## ABOUT THIS EXERCISE
Within the entries below, the lines from the one with "def State.finishKill (s" through the one with "me := if s.me.ctx" are to be set down exactly, both ends kept.

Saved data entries

══════

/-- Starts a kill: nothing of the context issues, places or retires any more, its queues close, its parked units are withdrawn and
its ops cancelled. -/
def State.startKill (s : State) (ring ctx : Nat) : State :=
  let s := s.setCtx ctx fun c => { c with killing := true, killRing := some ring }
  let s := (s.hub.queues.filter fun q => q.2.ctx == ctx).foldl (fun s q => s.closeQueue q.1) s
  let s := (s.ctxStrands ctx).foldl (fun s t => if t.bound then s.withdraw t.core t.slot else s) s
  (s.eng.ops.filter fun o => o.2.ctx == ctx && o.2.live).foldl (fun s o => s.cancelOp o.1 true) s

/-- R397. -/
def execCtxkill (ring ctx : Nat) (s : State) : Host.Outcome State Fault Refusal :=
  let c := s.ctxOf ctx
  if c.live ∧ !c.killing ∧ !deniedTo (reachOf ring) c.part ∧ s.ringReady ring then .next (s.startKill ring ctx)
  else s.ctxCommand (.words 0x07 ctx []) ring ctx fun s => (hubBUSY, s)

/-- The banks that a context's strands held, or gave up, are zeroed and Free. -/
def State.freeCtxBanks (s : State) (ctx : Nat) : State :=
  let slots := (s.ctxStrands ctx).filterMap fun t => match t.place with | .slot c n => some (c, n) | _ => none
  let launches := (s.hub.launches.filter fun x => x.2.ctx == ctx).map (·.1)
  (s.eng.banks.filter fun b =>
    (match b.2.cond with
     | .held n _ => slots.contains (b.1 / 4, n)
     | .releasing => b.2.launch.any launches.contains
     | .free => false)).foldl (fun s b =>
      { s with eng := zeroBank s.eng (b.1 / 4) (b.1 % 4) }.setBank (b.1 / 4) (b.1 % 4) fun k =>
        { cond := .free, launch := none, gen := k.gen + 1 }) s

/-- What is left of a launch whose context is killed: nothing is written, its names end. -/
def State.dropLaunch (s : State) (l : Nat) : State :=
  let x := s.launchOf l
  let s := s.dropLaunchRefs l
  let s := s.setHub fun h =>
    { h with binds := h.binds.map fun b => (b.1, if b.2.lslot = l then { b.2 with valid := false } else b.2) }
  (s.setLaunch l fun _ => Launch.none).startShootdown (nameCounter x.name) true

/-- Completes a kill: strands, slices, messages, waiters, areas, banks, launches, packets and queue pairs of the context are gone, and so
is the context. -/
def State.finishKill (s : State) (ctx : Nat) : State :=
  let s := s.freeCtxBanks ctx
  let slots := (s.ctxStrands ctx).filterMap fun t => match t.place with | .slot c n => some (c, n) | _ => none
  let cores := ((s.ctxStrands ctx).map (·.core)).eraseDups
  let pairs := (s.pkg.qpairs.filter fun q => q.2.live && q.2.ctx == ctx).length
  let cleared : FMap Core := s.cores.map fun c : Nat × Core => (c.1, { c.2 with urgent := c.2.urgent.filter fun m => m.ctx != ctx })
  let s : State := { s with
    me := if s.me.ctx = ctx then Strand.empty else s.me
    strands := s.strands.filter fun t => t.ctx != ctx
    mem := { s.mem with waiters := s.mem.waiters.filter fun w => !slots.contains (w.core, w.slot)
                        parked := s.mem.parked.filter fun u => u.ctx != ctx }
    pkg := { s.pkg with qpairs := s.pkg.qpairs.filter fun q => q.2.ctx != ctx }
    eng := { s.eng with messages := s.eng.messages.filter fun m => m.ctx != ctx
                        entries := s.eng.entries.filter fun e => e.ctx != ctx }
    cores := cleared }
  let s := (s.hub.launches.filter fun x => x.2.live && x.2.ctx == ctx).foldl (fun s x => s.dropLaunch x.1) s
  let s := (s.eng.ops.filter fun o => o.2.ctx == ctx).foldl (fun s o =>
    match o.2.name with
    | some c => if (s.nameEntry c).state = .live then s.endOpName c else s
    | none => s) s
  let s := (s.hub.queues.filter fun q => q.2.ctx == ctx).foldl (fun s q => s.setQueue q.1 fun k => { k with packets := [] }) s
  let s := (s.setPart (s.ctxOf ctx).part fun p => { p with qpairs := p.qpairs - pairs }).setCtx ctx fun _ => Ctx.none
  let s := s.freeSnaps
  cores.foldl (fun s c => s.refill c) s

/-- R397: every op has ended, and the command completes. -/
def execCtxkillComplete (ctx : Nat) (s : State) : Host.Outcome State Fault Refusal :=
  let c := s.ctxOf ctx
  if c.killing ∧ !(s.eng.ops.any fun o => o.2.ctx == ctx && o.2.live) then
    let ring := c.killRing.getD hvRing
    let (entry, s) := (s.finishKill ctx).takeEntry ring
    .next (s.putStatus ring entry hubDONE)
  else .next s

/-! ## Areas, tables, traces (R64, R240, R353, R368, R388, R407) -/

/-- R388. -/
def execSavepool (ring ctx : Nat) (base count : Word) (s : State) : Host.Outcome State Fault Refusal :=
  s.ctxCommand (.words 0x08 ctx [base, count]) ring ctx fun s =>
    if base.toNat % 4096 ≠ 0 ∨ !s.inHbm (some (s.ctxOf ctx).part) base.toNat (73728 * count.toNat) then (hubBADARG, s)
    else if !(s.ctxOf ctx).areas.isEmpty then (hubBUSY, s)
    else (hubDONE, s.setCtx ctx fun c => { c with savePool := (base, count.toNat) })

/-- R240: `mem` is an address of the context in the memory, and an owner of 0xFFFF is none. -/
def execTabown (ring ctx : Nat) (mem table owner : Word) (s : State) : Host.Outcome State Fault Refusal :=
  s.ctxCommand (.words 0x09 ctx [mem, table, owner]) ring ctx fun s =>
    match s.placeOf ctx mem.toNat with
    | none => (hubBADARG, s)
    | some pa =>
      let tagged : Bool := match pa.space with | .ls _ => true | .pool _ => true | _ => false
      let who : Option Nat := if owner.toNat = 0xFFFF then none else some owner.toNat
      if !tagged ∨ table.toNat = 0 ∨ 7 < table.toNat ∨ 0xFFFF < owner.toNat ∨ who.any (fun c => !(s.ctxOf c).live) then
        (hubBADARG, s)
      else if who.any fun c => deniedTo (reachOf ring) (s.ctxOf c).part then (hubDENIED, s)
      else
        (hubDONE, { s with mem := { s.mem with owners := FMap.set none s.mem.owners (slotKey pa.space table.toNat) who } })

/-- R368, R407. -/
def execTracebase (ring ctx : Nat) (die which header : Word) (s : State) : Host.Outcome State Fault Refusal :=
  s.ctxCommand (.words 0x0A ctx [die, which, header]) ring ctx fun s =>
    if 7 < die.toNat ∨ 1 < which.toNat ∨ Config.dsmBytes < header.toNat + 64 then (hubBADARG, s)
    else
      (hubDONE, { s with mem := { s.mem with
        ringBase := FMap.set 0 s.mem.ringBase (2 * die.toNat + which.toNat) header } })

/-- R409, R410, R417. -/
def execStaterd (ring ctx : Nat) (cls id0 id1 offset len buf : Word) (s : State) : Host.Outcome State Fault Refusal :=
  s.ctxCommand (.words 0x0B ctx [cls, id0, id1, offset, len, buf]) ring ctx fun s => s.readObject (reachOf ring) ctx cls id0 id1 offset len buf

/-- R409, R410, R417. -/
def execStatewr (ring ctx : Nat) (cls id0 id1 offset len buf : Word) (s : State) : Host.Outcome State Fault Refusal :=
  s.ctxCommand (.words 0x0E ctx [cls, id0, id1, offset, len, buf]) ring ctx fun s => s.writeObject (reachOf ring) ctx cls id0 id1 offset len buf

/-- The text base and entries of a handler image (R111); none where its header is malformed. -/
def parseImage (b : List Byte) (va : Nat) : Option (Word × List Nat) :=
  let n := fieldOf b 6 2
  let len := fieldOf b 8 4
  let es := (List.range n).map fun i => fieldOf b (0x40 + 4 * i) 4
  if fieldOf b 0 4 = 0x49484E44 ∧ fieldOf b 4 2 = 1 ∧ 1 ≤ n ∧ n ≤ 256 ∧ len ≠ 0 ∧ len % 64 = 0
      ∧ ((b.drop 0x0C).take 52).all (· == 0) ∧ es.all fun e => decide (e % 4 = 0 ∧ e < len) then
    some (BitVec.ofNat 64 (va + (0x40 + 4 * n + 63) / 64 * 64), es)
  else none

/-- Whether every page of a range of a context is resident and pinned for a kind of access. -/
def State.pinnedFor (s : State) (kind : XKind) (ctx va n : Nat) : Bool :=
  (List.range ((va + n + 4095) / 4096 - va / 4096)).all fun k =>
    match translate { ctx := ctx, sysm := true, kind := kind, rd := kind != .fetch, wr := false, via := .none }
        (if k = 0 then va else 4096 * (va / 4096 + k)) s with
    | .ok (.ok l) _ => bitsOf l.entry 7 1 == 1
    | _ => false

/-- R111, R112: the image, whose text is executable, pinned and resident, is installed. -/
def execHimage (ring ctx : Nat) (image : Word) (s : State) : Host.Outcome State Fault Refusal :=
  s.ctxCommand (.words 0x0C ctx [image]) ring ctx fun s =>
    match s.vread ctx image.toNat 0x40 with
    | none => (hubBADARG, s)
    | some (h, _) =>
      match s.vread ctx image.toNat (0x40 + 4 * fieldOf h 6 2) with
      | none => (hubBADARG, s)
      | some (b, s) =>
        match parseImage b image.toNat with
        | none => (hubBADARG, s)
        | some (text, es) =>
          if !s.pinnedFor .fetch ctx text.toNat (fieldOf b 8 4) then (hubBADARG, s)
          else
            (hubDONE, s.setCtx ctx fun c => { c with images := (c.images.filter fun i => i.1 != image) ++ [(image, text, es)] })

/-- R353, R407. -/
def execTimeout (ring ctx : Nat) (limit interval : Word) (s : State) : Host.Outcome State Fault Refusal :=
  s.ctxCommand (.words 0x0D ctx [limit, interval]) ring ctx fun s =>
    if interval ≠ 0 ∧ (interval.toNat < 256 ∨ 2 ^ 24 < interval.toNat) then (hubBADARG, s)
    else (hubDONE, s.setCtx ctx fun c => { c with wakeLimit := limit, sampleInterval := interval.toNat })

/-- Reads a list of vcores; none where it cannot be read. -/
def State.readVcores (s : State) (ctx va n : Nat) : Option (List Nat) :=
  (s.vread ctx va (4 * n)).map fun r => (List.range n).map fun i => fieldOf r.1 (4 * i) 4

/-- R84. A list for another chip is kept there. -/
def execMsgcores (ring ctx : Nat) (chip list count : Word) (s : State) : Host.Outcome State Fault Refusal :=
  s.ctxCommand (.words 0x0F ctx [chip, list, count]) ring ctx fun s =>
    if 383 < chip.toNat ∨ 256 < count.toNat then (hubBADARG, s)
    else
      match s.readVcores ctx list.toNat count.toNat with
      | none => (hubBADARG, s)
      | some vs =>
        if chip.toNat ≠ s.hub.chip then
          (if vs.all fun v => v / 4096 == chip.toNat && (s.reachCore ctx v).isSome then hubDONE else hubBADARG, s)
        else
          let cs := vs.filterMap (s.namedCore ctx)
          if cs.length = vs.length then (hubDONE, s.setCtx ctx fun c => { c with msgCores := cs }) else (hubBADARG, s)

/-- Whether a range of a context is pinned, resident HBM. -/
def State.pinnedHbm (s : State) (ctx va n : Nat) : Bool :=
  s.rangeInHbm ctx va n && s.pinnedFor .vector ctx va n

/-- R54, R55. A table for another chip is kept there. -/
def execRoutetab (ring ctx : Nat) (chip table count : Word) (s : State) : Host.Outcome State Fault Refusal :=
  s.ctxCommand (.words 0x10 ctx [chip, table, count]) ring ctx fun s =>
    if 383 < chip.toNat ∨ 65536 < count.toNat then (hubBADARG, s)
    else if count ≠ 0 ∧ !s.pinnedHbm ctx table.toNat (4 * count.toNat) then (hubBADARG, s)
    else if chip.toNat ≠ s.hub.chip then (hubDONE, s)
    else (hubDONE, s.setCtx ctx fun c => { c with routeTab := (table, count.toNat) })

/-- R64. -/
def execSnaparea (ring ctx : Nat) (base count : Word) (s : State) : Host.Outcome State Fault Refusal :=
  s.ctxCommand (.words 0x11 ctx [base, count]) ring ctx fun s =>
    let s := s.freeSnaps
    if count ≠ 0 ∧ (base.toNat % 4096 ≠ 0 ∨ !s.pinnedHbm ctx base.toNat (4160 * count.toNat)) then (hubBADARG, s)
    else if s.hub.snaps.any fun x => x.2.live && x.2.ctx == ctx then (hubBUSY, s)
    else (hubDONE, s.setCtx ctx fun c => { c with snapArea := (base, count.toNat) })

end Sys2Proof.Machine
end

══════

## REPLY
def State.finishKill (s : State) (ctx : Nat) : State :=
  let s := s.freeCtxBanks ctx
  let slots := (s.ctxStrands ctx).filterMap fun t => match t.place with | .slot c n => some (c, n) | _ => none
  let cores := ((s.ctxStrands ctx).map (·.core)).eraseDups
  let pairs := (s.pkg.qpairs.filter fun q => q.2.live && q.2.ctx == ctx).length
  let cleared : FMap Core := s.cores.map fun c : Nat × Core => (c.1, { c.2 with urgent := c.2.urgent.filter fun m => m.ctx != ctx })
  let s : State := { s with
    me := if s.me.ctx = ctx then Strand.empty else s.me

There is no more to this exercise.